The buses were passing my stop one by one without stopping – they were so full the drivers didn’t even stop. I ended up walking two stops backwards from my destination in an effort to reach a stop without many other people and hope the driver would stop for just a few of us. I eventually got on a bus to Valletta and then got the airport bus (#8) just as the engine began to rev for departure. I arrived at the airport ten minutes before check in closed, phew! The ride to the airport was another entertaining journey, with traffic jams and road works galore. The bus was packed and thankfully I was committed until the last stop, for watching others getting off earlier it seemed to be a feat of courage and strength to make their way down the aisle and onto solid ground.

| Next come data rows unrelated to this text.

theorem inv_onCommandWrite {s : State} (h : Inv s) (c : Byte) : Inv (onCommandWrite c s) := by
  obtain ⟨-, e⟩ | ⟨-, e⟩ | ⟨-, e⟩ | ⟨-, e⟩ := onCommandWrite_cases c s <;> rw [e]
  · exact inv_packetCommand h
  · exact inv_identifyCommand h
  · exact inv_setFeaturesCommand h
  · exact h

/-! ### The packet assembler -/

theorem inv_dispatchFailure {s : State} (h : Inv s) (hseq : s.seq = .packetBuild) (hcount : s.pktCount = 0) :
    Inv (dispatchFailure s) :=
  { h.enter hcount (by simp [hseq]) (q := .complete) (by decide) (by decide) with }

/-- The announcement leaves PACKET_BUILD for COMPLETE or DATA_WAIT, then the bytes are announced (R123, R124). -/
theorem inv_announceTransfer {s : State} (h : Inv s) (hseq : s.seq = .packetBuild) (hcount : s.pktCount = 0) (n : Nat) :
    Inv (announceTransfer (seedTransfer n s)) := by
  rw [announceTransfer_eq]
  have leaves : ∀ q : Seq, q ≠ .packetBuild → q ≠ .modeParamWait →
      Inv { s with seq := q, chunkRemaining := min n maxTransferSize, totalRemaining := n - min n maxTransferSize } :=
    fun q hbuild hwait => (h.enter hcount (by simp [hseq]) hbuild hwait).announce n fun e => absurd e hbuild
  exact { leaves (if (seedTransfer n s).chunkRemaining = 0 then .complete else .dataWait)
    (by split <;> decide) (by split <;> decide) with }

/-- A MODE SELECT expects at most 32767 words, whatever the length parameter (R33, R82). -/
theorem modeSelectWords_le (f : LengthField) (c : Cdb) : modeSelectWords f c ≤ 32767 := by
  have hlen : modeSelectLen f c < 65536 := by
    cases f with
    | parameterListLength =>
      have h7 := c.tail.b7.isLt
      have h8 := c.tail.b8.isLt
      simp only [modeSelectLen]
      omega
    | table entries => exact BitVec.isLt _
  simp only [modeSelectWords]
  omega

theorem inv_opcodeSideEffect {s : State} (h : Inv s) (hcount : s.pktCount = 0) (c : Cdb) : Inv (opcodeSideEffect c s) := by
  obtain ⟨-, e⟩ | ⟨-, e⟩ | ⟨-, hwords, e⟩ | ⟨-, -, e⟩ | ⟨-, e⟩ | ⟨-, e⟩ := opcodeSideEffect_cases c s <;> rw [e]
  · exact { h with }
  · exact { h with }
  · exact { h with
      pkt_zero := fun _ => hcount
      mode_iff := iff_of_true rfl hwords
      mode_len := fun _ => hwords
      mode_empty := fun _ => rfl
      mode_max := modeSelectWords_le _ c
      build_idle := nofun }
  · exact h
  · exact { h with }
  · exact h

theorem inv_dispatchSuccess {s : State} (h : Inv s) (hseq : s.seq = .packetBuild) (hcount : s.pktCount = 0) (n : Nat)
    (c : Cdb) : Inv (dispatchSuccess n c s) := by
  refine inv_opcodeSideEffect (inv_announceTransfer h hseq hcount n) ?_ c
  rw [announceTransfer_eq]
  exact hcount

/-- The dispatch counts its packet as taken before it calls the device, so `Inv` is asked of the words before the
sixth (R43(d), R122). -/
theorem inv_dispatch {s : State} (h : Inv s) (hseq : s.seq = .packetBuild) (p : Vector Word 6) :
    Inv (dispatch { s with pkt := p, pktCount := 6 }) := by
  have taken : ∀ (d : Device) (os : List Output), Inv { s with pkt := p, pktCount := 0, dev := d, out := os } :=
    fun d os => { h with pkt_le := Nat.zero_le _, pkt_zero := fun _ => rfl }
  obtain ⟨-, e⟩ | ⟨n, -, e⟩ := dispatch_cases { s with pkt := p, pktCount := 6 } <;> rw [e]
  · exact inv_dispatchFailure (taken _ _) hseq rfl
  · exact inv_dispatchSuccess (taken _ _) hseq rfl n _

/-- The completion clears the parameter buffer, so `Inv` is asked of the words before the last (R43(e), R133). -/
theorem inv_modeParamComplete {s : State} (h : Inv s) (hseq : s.seq = .modeParamWait) (ws : List Word) :
    Inv (modeParamComplete { s with modeBuf := ws }) := by
  rw [modeParamComplete_eq]
  exact { h with
    chunk_le := Nat.zero_le _
    chunk_zero := fun _ => rfl
    pkt_zero := fun _ => h.pkt_zero (by simp [hseq])
    mode_iff := by simp
    mode_len := nofun
    mode_empty := fun _ => rfl
    mode_max := Nat.zero_le _
    build_idle := nofun }

theorem inv_wideWrite {s : State} (h : Inv s) (w : Word) : Inv (wideWrite w s) := by
  obtain ⟨hseq, -, e⟩ | ⟨hseq, hcount, e⟩ | ⟨hseq, -, e⟩ | ⟨hseq, hlen, e⟩ | ⟨-, -, e⟩ := wideWrite_cases w s <;> rw [e]
  · exact inv_dispatch h hseq _
  · have hle := h.pkt_le
    exact { h with
      pkt_le := by simp only; omega
      pkt_zero := fun hne => absurd hseq hne }
  · exact inv_modeParamComplete h hseq _
  · have hlt := h.mode_len hseq
    exact { h with
      mode_len := fun _ => by simp only [List.length_append, List.length_singleton]; omega
      mode_empty := fun hzero => by simp only at hzero; omega }
  · exact h

theorem inv_sendPacket {s : State} (h : Inv s) (c : Cdb) : Inv (sendPacket c s) := by
  obtain ⟨p, -, e⟩ := sendPacket_eq c s
  rw [e]
  exact inv_dispatch (inv_packetCommand h) rfl p

/-! ### The PIO engine -/

theorem inv_stage {s : State} (h : Inv s) (hbuild : s.seq ≠ .packetBuild) : Inv (stage s) := by
  have hchunk := h.chunk_le
  have hlen : (packWords (s.dev.nextBytes s.chunkRemaining)).length ≤ 32768 := by
    rw [packWords_length, Device.nextBytes_length]
    omega
  rw [stage_eq]
  exact { (h.staged hbuild _ hlen).announce s.totalRemaining (fun e => absurd e hbuild) with }

theorem stageIfEmpty_seq (s : State) : (stageIfEmpty s).seq = s.seq := by
  unfold stageIfEmpty
  split
  · rw [stage_eq]
  · rfl

theorem inv_stageIfEmpty {s : State} (h : Inv s) (hbuild : s.seq ≠ .packetBuild) : Inv (stageIfEmpty s) := by
  unfold stageIfEmpty
  split
  · exact inv_stage h hbuild
  · exact h

theorem inv_popWord {s : State} (h : Inv s) (hbuild : s.seq ≠ .packetBuild) (hwait : s.seq ≠ .modeParamWait)
    (hlt : s.readPointer < s.writtenLength) : Inv (popWord s) := by
  have emptied : Inv { s with rb := [], readPointer := 0 } := h.staged hbuild [] (Nat.zero_le _)
  obtain ⟨-, -, e⟩ | ⟨-, -, e⟩ | ⟨hnext, e⟩ := popWord_cases s <;> rw [e]
  · exact { emptied.enter (h.pkt_zero hbuild) hwait (q := .complete) (by decide) (by decide) with }
  · exact emptied
  · exact { h with
      pointer_le := hlt
      empty_reset := fun hend => absurd hend hnext }

theorem inv_popOrZero {s : State} (h : Inv s) (hbuild : s.seq ≠ .packetBuild) (hwait : s.seq ≠ .modeParamWait) :
    Inv (popOrZero s) := by
  obtain ⟨hlt, e⟩ | ⟨-, e⟩ := popOrZero_cases s <;> rw [e]
  · exact inv_returnBus (inv_popWord h hbuild hwait hlt) _
  · exact inv_returnBus h 0

theorem inv_pioRead {s : State} (h : Inv s) (hbuild : s.seq ≠ .packetBuild) (hwait : s.seq ≠ .modeParamWait) :
    Inv (pioRead s) :=
  inv_popOrZero (inv_stageIfEmpty h hbuild) (by rwa [stageIfEmpty_seq]) (by rwa [stageIfEmpty_seq])

theorem inv_wideRead {s t : State} (h : Inv s) (hnext : wideRead s = .next t) : Inv t := by
  obtain ⟨-, rfl⟩ | ⟨hseq, rfl⟩ | ⟨hseq, rfl⟩ := wideRead_next hnext
  · exact inv_returnBus h 0
  · have switched : Inv { s with seq := .dataPio } :=
      h.enter (h.pkt_zero (by simp [hseq])) (by simp [hseq]) (by decide) (by decide)
    exact inv_pioRead switched (by simp) (by simp)
  · obtain hseq | hseq | hseq := hseq <;> exact inv_pioRead h (by simp [hseq]) (by simp [hseq])

/-! ### The DMA engine and the timers -/

theorem inv_burstRequest {a : DWord} {s t : State} (h : Inv s) (hnext : burstRequest a s = .next t) : Inv t := by
  obtain ⟨-, haligned, rfl⟩ := burstRequest_next hnext
  exact { h.enter_if (p := .dataWait) (q := .dataDma) (by decide) (by decide) (by decide) (by decide) with
    dest_aligned := haligned }

theorem inv_dmaAfterRefill {s : State} (h : Inv s) : Inv (dmaAfterRefill s) := by
  obtain ⟨-, e⟩ | ⟨-, e⟩ := dmaAfterRefill_cases s <;> rw [e]
  · exact { h with }
  · exact { h.enter_if (p := .dataDma) (q := .complete) (by decide) (by decide) (by decide) (by decide) with }

/-- Advancing by whole words keeps the destination aligned, past the end of memory too (R55, R157). -/
theorem aligned_add_words {a : DWord} (h : a.toNat % 4 = 0) (k : Nat) : (a + 4 * BitVec.ofNat 32 k).toNat % 4 = 0 := by
  have four : (4 : DWord).toNat = 4 := rfl
  simp only [BitVec.toNat_add, BitVec.toNat_mul, BitVec.toNat_ofNat, four]
  omega

/-- The words of a chunk stored in memory from the destination up (R157). -/
theorem Inv.stored {s : State} (h : Inv s) (vs : List DWord) :
    Inv { s with mem := s.mem.storeAll s.dmaDest vs, dmaDest := s.dmaDest + 4 * BitVec.ofNat 32 vs.length } :=
  { h with
    dest_aligned := aligned_add_words h.dest_aligned vs.length
    mem_wf := Memory.wf_storeAll s.dmaDest vs h.mem_wf
    mem_addr := Memory.addr_lt_storeAll s.dmaDest vs h.mem_addr }

theorem inv_burst {s : State} (h : Inv s) : Inv (burst s) := by
  rw [burst_eq]
  have idle : s.seq = .packetBuild → s.totalRemaining = 0 := fun e => by
    obtain ⟨-, htotal, -⟩ := h.build_idle e
    exact htotal
  exact inv_dmaAfterRefill { (h.stored _).announce s.totalRemaining idle with }

theorem inv_playTimerFire {s t : State} (h : Inv s) (hnext : playTimerFire s = .next t) : Inv t := by
  obtain ⟨-, rfl⟩ := playTimerFire_next hnext
  exact { h with }

/-! ### Every step -/

/-- Every instruction that answers a next state keeps the invariant. -/
theorem inv_exec {i : Instr} {s t : State} (h : Inv s) (hexec : exec i s = .next t) : Inv t := by
  cases runs_of_exec hexec with
  | byteRead r => exact inv_returnBus h _
  | byteWrite r v _ => exact inv_setReg h r v
  | commandWrite c => exact inv_onCommandWrite h c
  | wideRead oo _ hnext => exact inv_wideRead h hnext
  | wideWrite oo w => exact inv_wideWrite h w
  | emptyRead oo => exact inv_returnBus h 0
  | emptyWrite oo => exact h
  | packet => exact inv_packetCommand h
  | identify => exact inv_identifyCommand h
  | setFeatures => exact inv_setFeaturesCommand h
  | unrecognised c => exact h
  | wholePacket _ c _ => exact inv_sendPacket h c
  | burstRequest a _ hnext => exact inv_burstRequest h hnext
  | dmaFire _ hnext =>
    obtain ⟨-, rfl⟩ := dmaTimerFire_next hnext
    exact inv_burst h
  | playFire _ hnext => exact inv_playTimerFire h hnext
  | resetLine v => exact inv_resetEdge h v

There was a near altercation between our bus and a truck, with both large vehicles vying for space in the merging traffic. The truck driver turned his side mirror in at the last minute to avoid it getting smashed and all the passengers on the bus added insult to injury by contributing their own expletives to the tense atmosphere. Further on we came upon a street that was closed to traffic for road works. The bus driver had obviously decided enough was enough and was determined to enter the road regardless of the barriers. A heated argument with the workman ensued, with contributions from the passengers shouted through the open windows. It was chaos, and everyone was quickly losing their temper in the hot and crowded conditions. Eventually the workman gave in and opened the barriers so we could pass through and a roaring cheer erupted from the bus. Victory had been achieved and everyone laughed and clapped with glee at the workman’s expense. The rest of the ride was fast and bumpy with smiles all around – and many thanks that we arrived just in time.